All lines in the material containing the word "yieldFrom" need to be copied.

Start of Block

-- ==== Sys2Proof/Machine/Fetch.lean ====
section
/-! DEFINITION. Fetching an instruction (R68, R69, R86, R265), choosing the wave and the entry that issue (R25, R27,
R29), the passing of a clk, and the turns of other parties that are not instructions (log 1, DESIGN CHOICE). -/

namespace Sys2Proof.Machine

/-! ## Fetch -/

/-- What a fetch finds. -/
inductive Fetched where
  | ok (m : Mach) (i : Instr) (len : Nat) (ctl : Ctl)
  /-- a failing check; with the control fields when the first word was read -/
  | trap (m : Mach) (code : Nat) (addr : Nat) (ctl : Option Ctl)
  /-- an attribute TLB walk of this page -/
  | walk (va : Nat)
  /-- a grove line that no memory holds -/
  | grove (m : Mach) (va : Nat)
  /-- a locked sector, or one whose bank has earlier work: tried again (R188, R214) -/
  | later (m : Mach)

/-- Bytes of the loop buffer of a laneset at an address, when it holds that address (R265). -/
def Core.loopBytes (c : Core) (ls : Nat) (asid : BitVec 16) (pc : Nat) : List Byte :=
  match mget c.loops ls with
  | some (a, base, bs) => if a == asid && base ≤ pc then bs.drop (pc - base) else []
  | none => []
/-- Another thread than these of a wave has locked the sector of an address (R214). -/
def Mach.lockedFor (m : Mach) (g : Group) (w : Wave) (ls : List Nat) (va : Nat) : Bool :=
  m.locked g.asid va none && ls.all fun l => m.locked g.asid va (some (g.gid, w.index, l))
/-- Read bytes of one sector through the fetch path for threads of a wave, the page checked; the read waits at a locked sector,
and behind earlier commands at a bank (R188, R214). -/
def Mach.codeRead (m : Mach) (g : Group) (w : Wave) (ls : List Nat) (va n : Nat) : Rd :=
  match m.check g.core g.asid (w.system g) .fetch 4 va 0 with
  | .ok cls =>
    if m.lockedFor g w ls va || (cls == 2 && m.bankBusy g.asid va n) then .again m
    else if cls = 2 ∨ cls = 3 then m.bankRead g.asid va n else m.fetchRead g.core g.asid va n
  | .bad _ code a => .bad m code a
  | .walk a => .bad m Code.page a
/-- LEN and OPC of the first bytes. (log 29, DEDUCED) -/
def opcOf (bs : List Byte) : Nat := leNat (bs.take 2) / 4 % 256
/-- Decode the bytes fetched at a PC, in the order of R86: length, placement, form. (log 29, DEDUCED) -/
def decodeAt (m : Mach) (pc : Nat) (bs : List Byte) : Fetched :=
  let len := (bs.headD 0).toNat % 4
  let ctl := ctlOf (Raw.ofNat (leNat (bs.take 8)))
  if len = 3 then .trap m Code.illegalLength 0 (some ctl)
  else if 32 < pc % 32 + lenBytes len ∨ (opcOf bs = 5 ∧ len = 2 ∧ pc % 32 ≠ 0) then .trap m Code.fetchAlign pc (some ctl)
  else match decode bs with
    | .ok (i, n) => .ok m i n ctl
    | .error _ => .trap m Code.illegalInstruction 0 (some ctl)
/-- Fetch at a PC for threads of a wave. A generated sector that one of them was delivered answers it (R249). -/
def Mach.fetch (m : Mach) (g : Group) (w : Wave) (ls : List Nat) (pc : Nat) : Fetched :=
  if pc % 4 ≠ 0 then .trap m Code.fetchAlign pc none else
  match m.check g.core g.asid (w.system g) .fetch 4 pc 0 with
  | .walk va => .walk va
  | .bad _ code va =>
    .trap (m.updCore g.core fun c => { c with walks := c.walks.filter fun f => f.asid != g.asid }) code va none
  | .ok _ =>
    let loop := (m.core g.core).loopBytes w.laneset g.asid pc
    if 8 ≤ loop.length ∧ lenBytes ((loop.headD 0).toNat % 4) ≤ loop.length then decodeAt m pc loop else
    match ls.findSome? fun l => w.given l g.asid pc with
    | some bs => decodeAt m pc (bs.drop (pc % 32))
    | none =>
      match m.codeRead g w ls pc (min 16 (32 - pc % 32)) with
      | .ok m bs => decodeAt m pc bs
      | .grove m va => .grove m va
      | .bad m code va => .trap m code va none
      | .again m => .later m

/-! ## Choosing an entry -/

/-- The best entry of a list in frontier order. -/
def firstEntry (es : List (DWord × Byte)) : Option (DWord × Byte) :=
  es.foldl (fun b e => match b with
    | some x => if before e x then some e else b
    | none => some e) none
/-- The entry of a list after a yielding one in frontier order, wrapping to the first; the yielding one last (R27). -/
def entryAfter (es : List (DWord × Byte)) (y : DWord × Byte) : Option (DWord × Byte) :=
  (firstEntry (es.filter fun e => before y e)).or ((firstEntry (es.filter (· != y))).or (firstEntry es))
/-- The age count of an entry has reached 1024 (R27). -/
def Wave.aged (w : Wave) (x : DWord × Byte) : Bool := w.live.any fun l => (w.lane l).entry == x && decide (1024 ≤ (w.lane l).age)
/-- The entry a wave issues (R25, R27): a forced one, the first whose age count has reached 1024, the one after a yielding entry,
or the first. -/
def Mach.choose (m : Mach) (g : Group) (w : Wave) : Option (DWord × Byte) :=
  let es := m.eligible g w
  ((w.forced.filter es.contains).or (firstEntry (es.filter w.aged))).or <| match w.yieldFrom with
    | some y => entryAfter es y
    | none => firstEntry es
/-- A group is held by its core's halt block (R349). -/
def Mach.haltedGroup (m : Mach) (g : Group) : Bool :=
  match mget (m.core g.core).halts g.asid.toNat with
  | some h => h.halted && h.exempt != some g.gid
  | none => false
/-- The order in which traps of one wave are delivered (R355). (log 43, DEDUCED) -/
def PendTrap.before (r : TaskRec) (wave : Nat) (a b : PendTrap) : Bool :=
  Machine.before (a.pc, a.prio) (b.pc, b.prio)
    || (!Machine.before (b.pc, b.prio) (a.pc, a.prio) && r.threadAt wave (r.lowest wave (lanesOf a.mask)) < r.threadAt wave (r.lowest wave (lanesOf b.mask)))
/-- The trap that is delivered next (R355): a constant table's comes before the wave's first instruction (R37).
(log 43, DEDUCED) -/
def Wave.deliverable (w : Wave) (r : TaskRec) : Option PendTrap :=
  (w.traps.find? fun t => t.keep && t.code != Code.perfOvf).or <| w.traps.foldl (fun b t => match b with
    | some x => if t.before r w.index x then some t else b
    | none => some t) none
/-- The wave may issue now: it did not in this clk, no re-run load is out, no trap is to be delivered, its context
is not halted, and a wave on a fill reserve has an issue slot left (R371). -/
def Mach.canIssue (m : Mach) (g : Group) (w : Wave) : Bool :=
  !w.ended && (w.deliverable g.task).isNone && decide (w.lastIssue ≤ m.clk) && !g.parked && !m.haltedGroup g
    && !w.loads.any (fun o => w.reruns o.pc o.nums)
    && (m.choose g w).isSome && m.maySlot g
/-- The lead of the next bundle: the wave that has waited longest (R29). -/
def Mach.leadWave (m : Mach) : Option (Nat × Nat) :=
  let cs := m.groups.flatMap fun p => (p.2.waves.filter fun w => m.canIssue p.2 w).map fun w => (p.1, w.index, w.lastIssue)
  (cs.foldl (fun (b : Option (Nat × Nat × Nat)) c => match b with
    | some x => if c.2.2 < x.2.2 then some c else b
    | none => some c) none).map fun c => (c.1, c.2.1)
/-- Quad positions that an entry of a wave takes: the quads with a thread of its active set (R25, R28). An entry whose instruction
is not fetched takes those of all its threads. (log 70, DEDUCED) -/
def Mach.quads (m : Mach) (g : Group) (w : Wave) (e : DWord × Byte) : Nat :=
  let ls := w.entryLanes e.1 e.2
  let act := match m.fetch g w ls e.1.toNat with
    | .ok _ (.nop _) _ _ => ls
    | .ok _ _ _ c => ls.filter fun l => w.guard m.clk c l
    | _ => ls
  ((act.map (· / 4)).eraseDups).length
/-- Waves of a list that join, in its order, while their quads fit in n positions. (log 70, DEDUCED) -/
def joiners (quads : Wave → Nat) : Nat → List Wave → List Wave
  | _, [] => []
  | n, w :: ws => if quads w ≤ n then w :: joiners quads (n - quads w) ws else []
/-- The bundle of a lead wave (R29): the other waves of its group and laneset whose chosen entry is the same pair join in
ascending index; in this order the members make their effects (R30). (log 70, DEDUCED) -/
def Mach.bundleOf (m : Mach) (gid wave : Nat) : List (Nat × Nat × DWord × Byte) :=
  match m.group gid with
  | none => []
  | some g =>
    match g.wave wave with
    | none => []
    | some w =>
      match m.choose g w with
      | none => []
      | some e =>
        let more := g.waves.filter fun x => x.index != wave && x.laneset == w.laneset && m.canIssue g x && m.choose g x == some e
        let js := (joiners (fun x => m.quads g x e) (16 - m.quads g w e) more).map (·.index)
        ((List.range g.waves.length).filter fun i => i == wave || js.contains i).map fun i => (gid, i, e)
/-- The members of the bundle at hand that can still issue their entry. -/
def Mach.bundleLeft (m : Mach) : List (Nat × Nat × DWord × Byte) :=
  m.bundle.filter fun b => match m.group b.1 with
    | some g => (match g.wave b.2.1 with
      | some w => m.canIssue g w && m.choose g w == some b.2.2
      | none => false)
    | none => false
/-- The wave that issues next, with the bundle after it (R29, R30): the bundle at hand, then one formed anew. -/
def Mach.pickWave (m : Mach) : Option (Nat × Nat × Mach) :=
  match m.bundleLeft with
  | b :: bs => some (b.1, b.2.1, { m with bundle := bs })
  | [] =>
    match m.leadWave with
    | none => none
    | some (gid, wave) =>
      match m.bundleOf gid wave with
      | [] => none
      | b :: bs =>
        let m := match bs, m.group gid with
          | _ :: _, some g => m.count g.core g.asid 0x0004 1 (some (gid, wave))
          | _, _ => m
        some (b.1, b.2.1, { m with bundle := bs })

/-! ## The passing of time and other turns -/

/-- The lanesets of a core, of groups of a context, that lost their issue in this clk: a wave has an entry that the scoreboard
alone keeps from issuing, and no wave of the laneset issued (R344). (log 71, DEDUCED) -/
def Mach.lostIssues (m : Mach) (core : Nat) (asid : BitVec 16) : Nat :=
  let gs := (m.resident core).filter fun g => g.asid == asid && !g.parked && !m.haltedGroup g
  let ws := gs.flatMap fun g => (g.waves.filter (!·.ended)).map fun w => (g, w)
  ((List.range 8).filter fun ls =>
    (ws.any fun p => p.2.laneset == ls && ((p.2.ready m.clk).any fun x => m.scoreHeld p.1 p.2 x)
      && (m.eligible p.1 p.2).isEmpty)
    && !(ws.any fun p => p.2.laneset == ls && p.2.lastIssue == m.clk + 1)).length
/-- The clk counters of the cores count (R344). (log 71, DEDUCED) -/
def Mach.countClk (m : Mach) : Mach :=
  (m.cores.filter fun p => !p.2.counters.isEmpty).foldl (fun m p =>
    ((p.2.counters.map (·.1 / 8)).eraseDups).foldl (fun m a =>
      (m.count p.1 (BitVec.ofNat 16 a) 0x0001 1).count p.1 (BitVec.ofNat 16 a) 0x0005 (m.lostIssues p.1 (BitVec.ofNat 16 a))) m) m
/-- Parts of a nanosecond: the least common multiple of the clock settings in units of 100 MHz, 8 to 23 (R397). -/
def timeUnit : Nat := 5354228880
/-- A clk begins: nothing has been used, borrowed or denied in it (R371). A resource that work with budget was held from is
claimed. (log 42, DESIGN CHOICE) -/
def Mach.newClk (m : Mach) : Mach :=
  let u := m.used
  let from' (k n : Nat) : Nat := if m.behind.contains k then n - 1 else n
  { m with
    clkUsed := { u with llc := from' 0 u.llc, beats := from' 1 u.beats, gddr := from' 2 u.gddr }
    slack := [0, 0, 0, 0, 0], denials := [], behind := [] }
/-- A halt by UNMAP or SWITCH is in progress (R360, R370). -/
def Mach.halting (m : Mach) : Bool :=
  match m.board.command with
  | some (.unmap _) | some (.swap _ _ false) => true
  | _ => false
/-- The arithmetic clock in MHz: at least 1.2 GHz while a halt is in progress (R397). -/
def Mach.clockNow (m : Mach) : Nat := if m.halting then max 1200 m.mhz else m.mhz
/-- One clk (R6, R117, R397): SR_TIME counts nanoseconds at any setting; BUSY_NS counts of mapped contexts rise.
A clk of k times 100 MHz lasts 10 / k nanoseconds. (log 59, DESIGN CHOICE) -/
def Mach.tick (m : Mach) : Mach :=
  let m := m.countClk
  let t := m.timeRem + 10 * timeUnit / (m.clockNow / 100)
  let ns := t / timeUnit
  { m.newClk with
    clk := m.clk + 1
    timeNs := m.timeNs + ns
    timeRem := t % timeUnit
    board := { m.board with busyNs := m.ctxs.foldl (fun (b : Map Nat) p =>
      if m.groups.any (fun g => g.2.asid == p.2.asid)
          || m.queues.any (fun q => q.2.slot == p.1 && !q.2.stopped && (q.2.stage != .idle || decide (q.2.index < q.2.seen)))
      then mput b p.1 (mgetD b p.1 0 + ns) else b) m.board.busyNs }
    cores := m.cores.map fun p =>
      if m.groups.any (fun g => g.2.core == p.1) then (p.1, { p.2 with lastResident := m.clk }) else p }
/-- A parity error strikes a register; a K or X error that its shadow row does not share is repaired when read (R118).
(log 55, DEDUCED) -/
def Mach.strike (m : Mach) (gid wave : Nat) (key : RKey) (shadow : Bool) : Mach :=
  m.updWave gid wave fun w =>
    if key.shadowed && !shadow then
      (if w.weak.contains key || w.parity.contains key then w else { w with weak := key :: w.weak })
    else if w.parity.contains key then w else { w with parity := key :: w.parity }
/-- A stored bit flips (R376). -/
def Mach.flip (m : Mach) (word bit : Nat) : Mach :=
  let f := (mgetD m.rel.flips word 0) ^^^ ((1 : BitVec 72) <<< bit)
  { m with rel := { m.rel with flips := if f == 0 then mdel m.rel.flips word else mput m.rel.flips word f } }
/-- The machine's clocks run (R393, R396). -/
def State.clocked (s : State) : Bool := s.plat.power == .d0 && !s.plat.host.thermtrip
/-- The lanes of an entry wait; the issue opportunity is used, and the other entries age (R27). -/
def Mach.park (m : Mach) (gid wave : Nat) (e : DWord × Byte) (x : Wait) : Mach :=
  (m.updWave gid wave fun w =>
    { w.updLanes (w.entryLanes e.1 e.2) fun t => { t with wait := x, age := 0 } with
      lastIssue := m.clk + 1, yieldFrom := none, forced := none }).ageOthers gid wave e
/-- An entry is tried again at the next clk. -/
def Mach.later (m : Mach) (gid wave : Nat) (e : DWord × Byte) : Mach :=
  m.updWave gid wave fun w => w.updLanes (w.entryLanes e.1 e.2) fun t => { t with ready := m.clk + 1 }

/-- What the issue of a wave comes to before its instruction performs. -/
inductive Issued where
  | run (m : Mach) (i : Instr)
  | stay (m : Mach)
/-- Issue a wave: choose its entry, fetch and decode; a failing fetch check is a trap of every thread of the entry, after
every earlier load of the wave has returned (R352). (log 25, DEDUCED; log 67, DEDUCED) -/
def Mach.issueWave (m : Mach) (gid wave : Nat) : Issued :=
  match m.group gid with
  | none => .stay m
  | some g =>
    match g.wave wave with
    | none => .stay m
    | some w =>
      if !m.canIssue g w then .stay m else
      let m := (m.trimLoops g.core).paySlot g
      match m.choose g w with
      | none => .stay m
      | some e =>
        let lanes := w.entryLanes e.1 e.2
        -- a forced issue that FORCED_ISSUE has not counted (R27, R344)
        let counted (m : Mach) : Mach := if w.aged e && w.forced != some e then m.count g.core g.asid 0x000A 1 (some (gid, wave)) else m
        match m.fetch g w lanes e.1.toNat with
        | .later m => .stay (m.later gid wave e)
        | .ok m' i n _ => (match m.bill m' g.task.allot.toNat with
          | some m => .run { counted m with issue := some ⟨gid, wave, e.1, e.2, n⟩ } i
          | none => .stay ((m.denied m' g.task.allot.toNat).later gid wave e))
        | .trap m' code addr ctl =>
          if !w.loads.isEmpty then .stay (m.later gid wave e) else
          let m := m'
          -- every active thread (R353); all of the entry where no guard was read or none is true
          let all := lanes
          let act := match ctl with | some c => all.filter fun l => w.guard m.clk c l | none => all
          let lanes := if act.isEmpty then all else act
          .stay (((counted m).ageOthers gid wave e).deliver gid wave ⟨e.1, e.2, maskOf lanes, code, 0, BitVec.ofNat 64 addr, false⟩)
        | .walk va => .stay ((counted m).park gid wave e (.walk va))
        | .grove m va =>
          let (m, id) := m.askGrove (.entry gid wave (lanes.map fun l => (l, va)) []) g.asid va 4 g.task.tpri g.task.flvl.toNat
          .stay ((counted m).park gid wave e (.grove [id] []))

end Sys2Proof.Machine
end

End of Block

> **Exercise output**:
  ((w.forced.filter es.contains).or (firstEntry (es.filter w.aged))).or <| match w.yieldFrom with
      lastIssue := m.clk + 1, yieldFrom := none, forced := none }).ageOthers gid wave e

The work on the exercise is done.